不要完成！防止无助的代码完成生产和可持续的神经法规完成系统

论文标题

不要完成！防止无助的代码完成生产和可持续的神经法规完成系统

Don't Complete It! Preventing Unhelpful Code Completion for Productive and Sustainable Neural Code Completion Systems

论文作者

Sun, Zhensu, Du, Xiaoning, Song, Fu, Wang, Shangwen, Ni, Mingze, Li, Li, Lo, David

论文摘要

当前，大型预训练的语言模型已广泛应用于神经代码完成系统中。
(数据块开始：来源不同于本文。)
-- ==== Sys2Proof/Tests/Slice0.lean ====
section
/-! SUPPORT. Tests of this model, and a witness for the hypotheses of each statement that has some. Expected
results are those of 95_test_vectors.md, computed there from the spec's rules; words are those of R74. -/

namespace Sys2Proof.Tests

open Machine Claims

/-- The default start of 95_test_vectors.md, section 2. -/
def start : State := { State.reset with pc := 0x0600 }

/-- The state with bytes of memory set. -/
def holding (cells : List (Word × Byte)) (s : State) : State := cells.foldl (fun t p => t.write p.1 p.2) s

/-- The state after one step from the state with the instruction's bytes at PC, if the step completes. -/
def after (bytes : List Byte) (s : State) : Option State :=
  match step (placeBytes bytes s.pc s) with
  | .next t => some t
  | .fault _ => none
  | .refused _ => none

/-! WellFormed: each check refuses its ill-formed bytes. -/

theorem test_wellformed_accepts : WellFormedBytes [0x00] = true ∧ WellFormedBytes [0xFE, 0x34, 0x12] = true := by
  decide

theorem test_wellformed_refuses_no_bytes : WellFormedBytes [] = false := by decide

theorem test_wellformed_refuses_unknown_opcode :
    WellFormedBytes [0x02] = false ∧ WellFormedBytes [0xFF, 0x34, 0x12] = false := by decide

theorem test_wellformed_refuses_a_third_operand_byte : WellFormedBytes [0xFE, 0x34, 0x12, 0x00] = false := by
  decide

/-- Rejection by name (R70, R77). -/
theorem test_decode_rejects_by_name :
    decode [] = .error .empty ∧ decode [0x89, 0x10] = .error (.unknownOpcode 0x89) ∧
    decode [0xA9] = .error (.truncated 0xA9) ∧ decode [0xAD, 0x34] = .error (.truncated 0xAD) := by
  refine ⟨?_, ?_, ?_, ?_⟩ <;> rfl

/-! Decoding: one word of every row of the table, the opcode byte as R74 prints it, the operand 0x34 or
0x1234 with its low byte first (R71). -/

theorem test_decode_arithmetic :
    [0x3461, 0x3465, 0x3469, 0x3471, 0x3475, 0x34E1, 0x34E5, 0x34E9, 0x34F1, 0x34F5].map (decodeTableWord 16) =
    [some (.adcIzx 0x34), some (.adcZp 0x34), some (.adcImm 0x34), some (.adcIzy 0x34), some (.adcZpx 0x34),
      some (.sbcIzx 0x34), some (.sbcZp 0x34), some (.sbcImm 0x34), some (.sbcIzy 0x34), some (.sbcZpx 0x34)] ∧
    [0x12346D, 0x123479, 0x12347D, 0x1234ED, 0x1234F9, 0x1234FD].map (decodeTableWord 24) =
    [some (.adcAbs 0x1234), some (.adcAby 0x1234), some (.adcAbx 0x1234), some (.sbcAbs 0x1234),
      some (.sbcAby 0x1234), some (.sbcAbx 0x1234)] := by
  refine ⟨?_, ?_⟩ <;> rfl

theorem test_decode_logical :
    [0x3421, 0x3425, 0x3429, 0x3431, 0x3435, 0x3401, 0x3405, 0x3409, 0x3411, 0x3415, 0x3441, 0x3445, 0x3449,
      0x3451, 0x3455].map (decodeTableWord 16) =
    [some (.andIzx 0x34), some (.andZp 0x34), some (.andImm 0x34), some (.andIzy 0x34), some (.andZpx 0x34),
      some (.oraIzx 0x34), some (.oraZp 0x34), some (.oraImm 0x34), some (.oraIzy 0x34), some (.oraZpx 0x34),
      some (.eorIzx 0x34), some (.eorZp 0x34), some (.eorImm 0x34), some (.eorIzy 0x34), some (.eorZpx 0x34)] ∧
    [0x12342D, 0x123439, 0x12343D, 0x12340D, 0x123419, 0x12341D, 0x12344D, 0x123459, 0x12345D].map (decodeTableWord 24) =
    [some (.andAbs 0x1234), some (.andAby 0x1234), some (.andAbx 0x1234), some (.oraAbs 0x1234),
      some (.oraAby 0x1234), some (.oraAbx 0x1234), some (.eorAbs 0x1234), some (.eorAby 0x1234),
      some (.eorAbx 0x1234)] := by
  refine ⟨?_, ?_⟩ <;> rfl

theorem test_decode_load :
    [0x34A1, 0x34A5, 0x34A9, 0x34B1, 0x34B5, 0x34A2, 0x34A6, 0x34B6, 0x34A0, 0x34A4, 0x34B4].map (decodeTableWord 16) =
    [some (.ldaIzx 0x34), some (.ldaZp 0x34), some (.ldaImm 0x34), some (.ldaIzy 0x34), some (.ldaZpx 0x34),
      some (.ldxImm 0x34), some (.ldxZp 0x34), some (.ldxZpy 0x34), some (.ldyImm 0x34), some (.ldyZp 0x34),
      some (.ldyZpx 0x34)] ∧
    [0x1234AD, 0x1234B9, 0x1234BD, 0x1234AE, 0x1234BE, 0x1234AC, 0x1234BC].map (decodeTableWord 24) =
    [some (.ldaAbs 0x1234), some (.ldaAby 0x1234), some (.ldaAbx 0x1234), some (.ldxAbs 0x1234),
      some (.ldxAby 0x1234), some (.ldyAbs 0x1234), some (.ldyAbx 0x1234)] := by
  refine ⟨?_, ?_⟩ <;> rfl

theorem test_decode_store :
    [0x3481, 0x3485, 0x3491, 0x3495, 0x3486, 0x3496, 0x3484, 0x3494].map (decodeTableWord 16) =
    [some (.staIzx 0x34), some (.staZp 0x34), some (.staIzy 0x34), some (.staZpx 0x34), some (.stxZp 0x34),
      some (.stxZpy 0x34), some (.styZp 0x34), some (.styZpx 0x34)] ∧
    [0x12348D, 0x123499, 0x12349D, 0x12348E, 0x12348C].map (decodeTableWord 24) =
    [some (.staAbs 0x1234), some (.staAby 0x1234), some (.staAbx 0x1234), some (.stxAbs 0x1234),
      some (.styAbs 0x1234)] := by
  refine ⟨?_, ?_⟩ <;> rfl
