-- ==== Sys2Proof/Machine/Dispatch.lean ====
section
/-! DEFINITION. One arm per command (30_encoding.md R40). -/

namespace Sys2Proof.Machine

def exec (i : Instr) (s : State) : Host.Outcome State Fault Refusal :=
  match i with
  | .enc data key => Sys2Proof.Machine.execEnc data key s
  | .dec data key => Sys2Proof.Machine.execDec data key s
  | .keygen key => Sys2Proof.Machine.execKeygen key s

end Sys2Proof.Machine
end

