/-- The round trip of 44_cipher_commands.md R82 through the machine: an ENC issued and completed, then a DEC of its
response under the same key, gives the block back, from every idle state. -/
def Obligations.DecOfTheCiphertextRestoresTheBlock : Prop :=
  ∀ (s : State) (p c : Block) (k : Key) (rest : List Turn), Inv s → s.busy = false → s.rst = false →
    c = encrypt sdesTables p k →
    s.turns = .offer (encode (.enc p k)) :: .complete :: .offer (encode (.dec c k)) :: .complete :: rest →
    ∃ t u : State, core.run 2 s = .next t ∧ t.rspData = some c ∧
      core.run 4 s = .next u ∧ u.rspData = some p ∧ u.rspErr = false ∧ u.rspValid = true

/-- The host boundary (60_exceptions.md R87; a valid request is offered at once: notes/assumptions/8.md): a request
passes the adapter exactly where its strings have their lengths and only binary characters; then character i drives
string position i of the operand, and the command of the request is issued; in every state the request then does what
offering the word of its command does. -/
def Obligations.AdapterIssuesValidStrings : Prop :=
  (∀ block key : List Char, requestFailures (.encrypt block key) = [] ↔
    (block.length = 8 ∧ ∀ c ∈ block, c = '0' ∨ c = '1') ∧ key.length = 10 ∧ ∀ c ∈ key, c = '0' ∨ c = '1') ∧
  (∀ key : List Char, requestFailures (.generateSubkeys key) = [] ↔
    key.length = 10 ∧ ∀ c ∈ key, c = '0' ∨ c = '1') ∧
  (∀ block key, requestFailures (.decrypt block key) = requestFailures (.encrypt block key)) ∧
  (∀ (n : Nat) (cs : List Char) (i : Nat), cs.length = n → 1 ≤ i → i ≤ n →
    (bitsOfChars n cs).getLsbD (n - i) = (cs.getD (i - 1) '0' == '1')) ∧
  (∀ (s : State) (r : StringRequest) (rest : List Turn), s.turns = .submit r :: rest →
    requestFailures r = [] → s.busy = false → s.rst = false →
    ∃ t w, step s = .next t ∧ t.busy = true ∧ t.pend = some w ∧
      decode w = .ok (match r with
        | .encrypt b k => .enc (bitsOfChars 8 b) (bitsOfChars 10 k)
        | .decrypt b k => .dec (bitsOfChars 8 b) (bitsOfChars 10 k)
        | .generateSubkeys k => .keygen (bitsOfChars 10 k))) ∧
  (∀ (s : State) (r : StringRequest) (rest : List Turn), s.turns = .submit r :: rest → requestFailures r = [] →
    step s = step { s with
      turns := .offer (encode (match r with
        | .encrypt b k => .enc (bitsOfChars 8 b) (bitsOfChars 10 k)
        | .decrypt b k => .dec (bitsOfChars 8 b) (bitsOfChars 10 k)
        | .generateSubkeys k => .keygen (bitsOfChars 10 k))) :: rest })

/-- A malformed request issues no command and changes nothing of the core or its ports; the adapter reports one of
the checks that failed, whichever the free value picks (60_exceptions.md R87, R88): InvalidLength of an argument is
among them exactly where its string has the wrong length, InvalidCharacter exactly where it has a character other than
0 and 1. That a check is a pair of a reason
and an argument, that the refusal is kept in `hostRefusal` and that the run goes on are the model's choices
(notes/assumptions/8.md). -/
def Obligations.AdapterRefusesMalformedStrings : Prop :=
  (∀ (s : State) (r : StringRequest) (rest : List Turn), s.turns = .submit r :: rest → requestFailures r ≠ [] →
    ∃ t reason, step s = .next t ∧ coreOf t = coreOf s ∧ t.offer = s.offer ∧ t.rst = s.rst ∧ t.turns = rest ∧
      t.hostRefusal = some reason ∧ reason ∈ requestFailures r) ∧
  (∀ (block key : List Char) (r : StringRequest), r = .encrypt block key ∨ r = .decrypt block key →
    (.invalidLength .block ∈ requestFailures r ↔ block.length ≠ 8) ∧
    (.invalidCharacter .block ∈ requestFailures r ↔ ∃ c ∈ block, c ≠ '0' ∧ c ≠ '1') ∧
    (.invalidLength .key ∈ requestFailures r ↔ key.length ≠ 10) ∧
    (.invalidCharacter .key ∈ requestFailures r ↔ ∃ c ∈ key, c ≠ '0' ∧ c ≠ '1')) ∧
  (∀ (key : List Char) (f : HostRefusal), f ∈ requestFailures (.generateSubkeys key) ↔
    (f = .invalidLength .key ∧ key.length ≠ 10) ∨
    (f = .invalidCharacter .key ∧ ∃ c ∈ key, c ≠ '0' ∧ c ≠ '1'))

/-- Instances share no state (10_state.md R29; the bank is the model's own: notes/assumptions/16.md). A step of one
core of a bank is that core's own step, and every other core keeps its state. -/
def Obligations.InstancesShareNothing : Prop :=
  ∀ (bank : List State) (n : Nat) (s : State), bank[n]? = some s →
    (∀ t, step s = .next t → ∃ bank', stepBank n bank = .next bank' ∧ bank'[n]? = some t) ∧
    (∀ bank', stepBank n bank = .next bank' →
      bank'.length = bank.length ∧ ∀ m, m ≠ n → bank'[m]? = bank[m]?)

/-- Assembler text (30_encoding.md R45; blanks, lines and their layout are the model's choice: notes/assumptions/13.md,
18.md): each form is read with its operands in the order data, key, a comment from `;` on and blanks being no part of
it; a line of blanks or a comment is no command; a line with a malformed operand is refused; the words of a text are
those of its lines in order, and a text with a refused line is refused. -/
def Obligations.AssemblerReadsLinesAndTexts : Prop :=
  (∀ gap sp post d k tail : List Char,
    gap ≠ [] → (∀ c ∈ gap ++ sp ++ post, isBlank c = true) → d ≠ [] → k ≠ [] →
    (∀ c ∈ d ++ k, isBlank c = false ∧ c ≠ ',' ∧ c ≠ ';') → (tail = [] ∨ ∃ x, tail = ';' :: x) →
    parseLine (['E', 'N', 'C'] ++ gap ++ d ++ ',' :: (sp ++ k ++ post ++ tail)) = .ok (some (.enc d k)) ∧
    parseLine (['D', 'E', 'C'] ++ gap ++ d ++ ',' :: (sp ++ k ++ post ++ tail)) = .ok (some (.dec d k)) ∧
    parseLine (['K', 'E', 'Y', 'G', 'E', 'N'] ++ gap ++ (k ++ post ++ tail)) = .ok (some (.keygen k)) ∧
    parseLine (['.', 'c', 'm', 'd'] ++ gap ++ (k ++ post ++ tail)) = .ok (some (.cmd k)) ∧
    parseLine (gap ++ tail) = .ok none ∧ parseLine tail = .ok none) ∧
  (∀ ds ks : List Char, (∃ r, literal 8 ds = .error r) ∨ (∃ r, literal 10 ks = .error r) →
    (∃ r, assembleLine (.enc ds ks) = .error r) ∧ (∃ r, assembleLine (.dec ds ks) = .error r)) ∧
  (∀ ks : List Char, (∃ r, literal 10 ks = .error r) → ∃ r, assembleLine (.keygen ks) = .error r) ∧
  (∀ l : List Char, '\n' ∉ l →
    (parseLine l = .ok none → assembleText l = .ok []) ∧
    (∀ a w, parseLine l = .ok (some a) → assembleLine a = .ok w → assembleText l = .ok [w]) ∧
    (∀ a, parseLine l = .ok (some a) → (∃ r, assembleLine a = .error r) → ∃ r, assembleText l = .error r) ∧
    ((∃ r, parseLine l = .error r) → ∃ r, assembleText l = .error r) ∧
    ∀ rest : List Char,
      (∀ a b, assembleText l = .ok a → assembleText rest = .ok b →
        assembleText (l ++ '\n' :: rest) = .ok (a ++ b)) ∧
      ((∃ r, assembleText l = .error r) ∨ (∃ r, assembleText rest = .error r) →
        ∃ r, assembleText (l ++ '\n' :: rest) = .error r))

/-- The end of a run (92_eei_decisions.md D24): from every idle state, commands each issued after the previous one
completed, its response read, leave the core idle with the response of the last one, read by the host. That the host
runs them as `turnsOfWords` (notes/assumptions/11.md), that an accepted command leaves the port, so that nothing is
offered at the end (notes/assumptions/4.md), and that the host keeps what it read in `hostSample`
(notes/assumptions/6.md) are the model's choices. -/
def Obligations.RunOfCommandsEndsWithTheLastResponse : Prop :=
  ∀ (s : State) (ws : List CmdWord) (w : CmdWord), s.busy = false → s.rst = false →
    s.turns = turnsOfWords (ws ++ [w]) →
    ∃ t : State, core.run (3 * (ws.length + 1)) s = .next t ∧ RunEnded t ∧ responseOf t = responseTo w
end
尽管大型代码模型的表现明显优于其较小的同行，但开发人员不接受GitHub Copilot的大约70％的显示代码完成。经过审查但不接受，他们对开发人员生产力的帮助非常有限，并且可能会加重开发人员的工作量，因为一旦启用了服务，代码完成将自动并在最先进的代码完成系统中自动生成。更糟糕的是，考虑到大型代码模型的高成本，这是计算资源和能源的巨大浪费，这严重违背了AI技术的可持续发展原则。但是，在神经法规完成的研究社区中，从未意识到，更不用说有效地解决了这种废物。因此，迫切需要防止以经济友好的方式进行这种无助的代码完成。为了填补这一重大差距，我们首先调查了无助的代码完成的提示，称为“低返回提示”。我们从经验上确定了低返回提示中的四种可观察到的模式，每个模式都缺乏必要的信息，因此仅通过增强模型的准确性就难以解决。这证明了根据提示本身识别此类低返回提示的可行性。在这一发现的激励下，我们提出了一种早期的拒绝机制，以预言代码完成质量，以拒绝低返回提示。估计接收无助的代码完成的提示将不会发送到模型。此外，我们研究了五种类型的估计器，以证明该机制的可行性。实验结果表明，估计器可以以97.4％的精度拒绝20％的代码完成请求。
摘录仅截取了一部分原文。